┌─ Data excerpts
/-- How many values a sort of operand has. -/
def OperandSort.bound : OperandSort → Nat
  | .context => 57
  | .pair => 32
  | .tag => 65536
  | .port => 14
  | .core => 40
  | .group => 16
  | .studio => 4
  | .queue => 262144
  | .flipGroup => 64
  | .partition => 64
  | .lane => 3
  | .slice => 3
  | .mesh => 6
  | .half => 2
  | .irqSource => 512
  | .counter => 8
  | .watchdog => 64
  | .source => 272
  | .kind => 256
  | .quadrant => 4
  | .bank => 32
  | .domain => 61
  | .gptpDomain => 2
  | .adcChannel => 24
  | .timer => 96
  | .gpio => 48
  | .handle => 4096
  | .dmaAgent => 8
  | .dmaSlot => 16
  | .address => 2 ^ 48
  | .card => 3
  | .can => 16
  | .lin => 8
  | .linId => 64
  | .frame => 9217

/-- An operand with its sort. -/
structure Operand where
  sort : OperandSort
  value : Nat
  deriving DecidableEq, Repr

/-- An operand in its range. -/
def Operand.ok (o : Operand) : Bool := o.value < o.sort.bound
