-- ==== Sys2Proof/Certificates/Slice0/Obligations.lean ====
section
/-! DEFINITION. The statements about the model for the provers, group by group in the order of the specification. -/

open Sys2Proof Sys2Proof.Machine

/-! ### Integer, decimal and checksum instructions (spec/03, spec/02 R111 to R130) -/

/-- R151 to R156, R159, R113, R129, R130: each element-wise instruction of the RRR and RRRR formats, in a context that is
ready and with a legal width code, writes to every element of Dd the value the rules give, for every register value; and
it changes nothing else. -/
def Obligations.ElementwiseResults : Prop :=
  ∀ (s : State) (c : CtxId) (f : Rrr) (w : Nat), ready s.dg c 4 = true → intWidth f.w = some w →
    let r := regsOf s.dg c
    let p := r.getD f.s1.toNat
    let q := r.getD f.s2.toNat
    let x (i : Nat) : Nat := elem w p i
    let y (i : Nat) : Nat := elem w q i
    let sx (i : Nat) : Int := toInt w (x i)
    let sy (i : Nat) : Int := toInt w (y i)
    let lo : Int := -(2 ^ (w - 1))
    let hi : Int := 2 ^ (w - 1) - 1
    let writes (i : Instr) (v : Quad) : Prop := Retires i s c 4 (r.setD f.d.toNat v)
    let elems (i : Instr) (g : Nat → Nat) : Prop := writes i (ofElems w g)
    (f.fn = 0 → elems (.add c f) fun i => (x i + y i) % 2 ^ w) ∧
    (f.fn = 1 → elems (.addC c f) fun i => if 2 ^ w ≤ x i + y i then 1 else 0) ∧
    (f.fn = 0 → elems (.sub c f) fun i => ofInt w ((x i : Int) - y i)) ∧
    (f.fn = 1 → elems (.subB c f) fun i => if x i < y i then 1 else 0) ∧
    (f.fn = 0 → elems (.addsat c f) fun i => ofInt w (clampInt lo hi (sx i + sy i))) ∧
    (f.fn = 1 → elems (.addsat c f) fun i => min (x i + y i) (2 ^ w - 1)) ∧
    (f.fn = 0 → elems (.subsat c f) fun i => ofInt w (clampInt lo hi (sx i - sy i))) ∧
    (f.fn = 1 → elems (.subsat c f) fun i => x i - y i) ∧
    (f.fn = 0 → writes (.andd c f) (p &&& q) ∧ writes (.orr c f) (p ||| q) ∧ writes (.xorr c f) (p ^^^ q) ∧
      writes (.andn c f) (p &&& ~~~q)) ∧
    (∀ k : Nat → Nat, (f.fn = 0 ∧ k = y ∨ f.fn = 1 ∧ k = fun _ => y 0) →
      elems (.shl c f) (fun i => if k i < w then x i * 2 ^ k i % 2 ^ w else 0) ∧
      elems (.shr c f) (fun i => if k i < w then x i / 2 ^ k i else 0) ∧
      elems (.shra c f) (fun i => ofInt w (if k i < w then sx i / 2 ^ k i else if sx i < 0 then -1 else 0)) ∧
      elems (.rot c f) (fun i => x i * 2 ^ (k i % w) % 2 ^ w + x i / 2 ^ (w - k i % w))) ∧
    (f.fn = 0 → elems (.min c f) (fun i => if sx i ≤ sy i then x i else y i) ∧
      elems (.max c f) (fun i => if sy i ≤ sx i then x i else y i)) ∧
    (f.fn = 1 → elems (.min c f) (fun i => min (x i) (y i)) ∧ elems (.max c f) (fun i => max (x i) (y i))) ∧
    (f.s2 = 0 →
      (f.fn = 0 → elems (.neg c f) fun i => (2 ^ w - x i) % 2 ^ w) ∧
      (f.fn = 1 → elems (.abs c f) fun i => (sx i).natAbs % 2 ^ w) ∧
      (f.fn = 2 → elems (.abssat c f) fun i => min (sx i).natAbs (2 ^ (w - 1) - 1)) ∧
      (f.fn = 3 → writes (.nott c f) (~~~p)) ∧
      (f.fn = 4 → elems (.clz c f) fun i => ((bitList w (x i)).reverse.takeWhile (! ·)).length) ∧
      (f.fn = 5 → elems (.ctz c f) fun i => ((bitList w (x i)).takeWhile (! ·)).length)) ∧
    (f.fn = 0 → elems (.mul c f) (fun i => x i * y i % 2 ^ w) ∧
      elems (.mulh c f) (fun i => ofInt w (sx i * sy i / 2 ^ w))) ∧
    (f.fn = 1 → elems (.mulh c f) fun i => x i * y i / 2 ^ w) ∧
    (f.fn = 2 → elems (.mulh c f) fun i => ofInt w (sx i * y i / 2 ^ w)) ∧
    (∀ rel : Nat → Bool,
      (f.fn = 0 ∧ rel = (fun i => x i == y i) ∨ f.fn = 1 ∧ rel = (fun i => x i != y i) ∨
       f.fn = 2 ∧ rel = (fun i => sx i < sy i) ∨ f.fn = 3 ∧ rel = (fun i => sy i ≤ sx i) ∨
       f.fn = 4 ∧ rel = (fun i => x i < y i) ∨ f.fn = 5 ∧ rel = (fun i => y i ≤ x i)) →
      elems (.cmp c f) fun i => if rel i then 1 else 0) ∧
    (f.fn = 0 →
      elems (.shuf c f) (fun i => if bit (y i) (w - 1) then 0 else x (y i % (128 / w))) ∧
      elems (.par c f) (fun i => popcount w (x i) % 2) ∧ elems (.brev c f) (fun i => bitRev w (x i)) ∧
      elems (.bcnt c f) (fun i => popcount w (x i))) ∧
    (∀ g : Rrrr, g.w = f.w → g.d = f.d → g.s1 = f.s1 → g.s2 = f.s2 → g.rsv = 0 →
      elems (.sel c g) fun i => if elem w (r.getD g.cond.toNat) i ≠ 0 then x i else y i)

/-- R157, R158, R160, R140, R87, R128: the immediate, field, load-immediate, move and checksum instructions, in a context
that is ready and with legal codes and registers, write the one register the rules name with the value they give, and
change nothing else. -/
def Obligations.ImmediateAndMoveResults : Prop :=
  ∀ (s : State) (c : CtxId), ready s.dg c 4 = true →
    let r := regsOf s.dg c
    (∀ (f : Rri) (w : Nat), intWidth f.w = some w →
      let p := r.getD f.s1.toNat
      let k := (f.imm.signExtend 128).toNat % 2 ^ w
      let n := f.imm.toNat % 128
      let writes (i : Instr) (v : Quad) : Prop := Retires i s c 4 (r.setD f.d.toNat v)
      let elems (i : Instr) (g : Nat → Nat) : Prop := writes i (ofElems w fun j => g (elem w p j))
      (elems (.addi c f) fun x => (x + k) % 2 ^ w) ∧ (elems (.andi c f) fun x => x &&& k) ∧
      (elems (.ori c f) fun x => x ||| k) ∧ (elems (.xori c f) fun x => x ^^^ k) ∧
      (f.s1 = 0 → elems (.movi c f) fun _ => k) ∧
      (f.imm.toNat < 128 →
        (elems (.shli c f) fun x => if n < w then x * 2 ^ n % 2 ^ w else 0) ∧
        (elems (.shri c f) fun x => if n < w then x / 2 ^ n else 0) ∧
        (elems (.shrai c f) fun x => ofInt w (if n < w then toInt w x / 2 ^ n else if toInt w x < 0 then -1 else 0))) ∧
      (∀ rel : Nat → Nat → Bool,
        (f.imm.toNat / 512 = 0 ∧ rel = (fun a b => a == b) ∨ f.imm.toNat / 512 = 1 ∧ rel = (fun a b => a != b) ∨
         f.imm.toNat / 512 = 2 ∧ rel = (fun a b => decide (toInt w a < toInt w b)) ∨
         f.imm.toNat / 512 = 3 ∧ rel = (fun a b => decide (toInt w b ≤ toInt w a)) ∨
         f.imm.toNat / 512 = 4 ∧ rel = (fun a b => decide (a < b)) ∨ f.imm.toNat / 512 = 5 ∧ rel = (fun a b => decide (b ≤ a))) →
        elems (.cmpi c f) fun x => if rel x (sext 9 w (f.imm.toNat % 512)) then 1 else 0) ∧
      (w < 128 → f.imm.toNat < 128 →
        writes (.ins c f) (BitVec.ofNat 128 (setBits (r.getD f.d.toNat).toNat n w (p.toNat % 2 ^ w)))) ∧
      (w < 128 → f.imm.toNat < 256 →
        writes (.ext c f) (BitVec.ofNat 128
          (if f.imm.toNat < 128 then p.toNat / 2 ^ n % 2 ^ w else sext w 128 (p.toNat / 2 ^ n))))) ∧
    (∀ (f : Rrr) (w : Nat), intWidth f.w = some w →
      let (d, s1, s2) := (f.d.toNat, f.s1.toNat, f.s2.toNat)
      let puts (r' : Regs) : Prop := Retires (.mov c f) s c 4 r'
      (f.fn = 0 → puts (r.setD d (r.getD s1))) ∧
      (f.fn = 1 → s1 < 16 → puts (r.setD d ((r.getA s1).setWidth 128))) ∧
      (f.fn = 2 → d < 16 → puts (r.setA d ((r.getD s1).setWidth 64))) ∧
      (f.fn = 3 → d < 16 → s1 < 16 → puts (r.setA d (r.getA s1))) ∧
      (f.fn = 4 → s2 < 17 → puts (r.setSpecial s2 (r.getD s1).toNat)) ∧
      (f.fn = 5 → s2 < 17 → puts (r.setD d (BitVec.ofNat 128 (r.getSpecial s2)))) ∧
      (f.fn = 6 → d < 4 → s2 < 3 → puts (r.setAccPart d s2 (r.getD s1))) ∧
      (f.fn = 7 → s1 < 4 → s2 < 3 → puts (r.setD d (r.getAccPart s1 s2))) ∧
      (f.fn = 0 →
        Retires (.crcs c f) s c 4 (r.setD d (crcStep r.crcpoly r.crcpolyv (w / 8) (r.getD s1) (r.getD s2))))) ∧
    (∀ f : Long, ready s.dg c 8 = true → f.x.toNat % 1024 = 0 →
      let d := f.x.toNat / 2048
      (f.x.toNat / 1024 % 2 = 0 → Retires (.li c f) s c 8 (r.setD d (f.imm.signExtend 128))) ∧
      (f.x.toNat / 1024 % 2 = 1 → d < 16 → Retires (.li c f) s c 8 (r.setA d (f.imm.signExtend 64))))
└─
• [What to produce]:
Looking at the entries above, can you reproduce exactly the lines from the one that holds "(f.fn = 1 → elems (.subB" through the one that holds "elems (.shr c", and only those?

• [The answer]:
    (f.fn = 1 → elems (.subB c f) fun i => if x i < y i then 1 else 0) ∧
    (f.fn = 0 → elems (.addsat c f) fun i => ofInt w (clampInt lo hi (sx i + sy i))) ∧
    (f.fn = 1 → elems (.addsat c f) fun i => min (x i + y i) (2 ^ w - 1)) ∧
    (f.fn = 0 → elems (.subsat c f) fun i => ofInt w (clampInt lo hi (sx i - sy i))) ∧
    (f.fn = 1 → elems (.subsat c f) fun i => x i - y i) ∧
    (f.fn = 0 → writes (.andd c f) (p &&& q) ∧ writes (.orr c f) (p ||| q) ∧ writes (.xorr c f) (p ^^^ q) ∧
      writes (.andn c f) (p &&& ~~~q)) ∧
    (∀ k : Nat → Nat, (f.fn = 0 ∧ k = y ∨ f.fn = 1 ∧ k = fun _ => y 0) →
      elems (.shl c f) (fun i => if k i < w then x i * 2 ^ k i % 2 ^ w else 0) ∧
      elems (.shr c f) (fun i => if k i < w then x i / 2 ^ k i else 0) ∧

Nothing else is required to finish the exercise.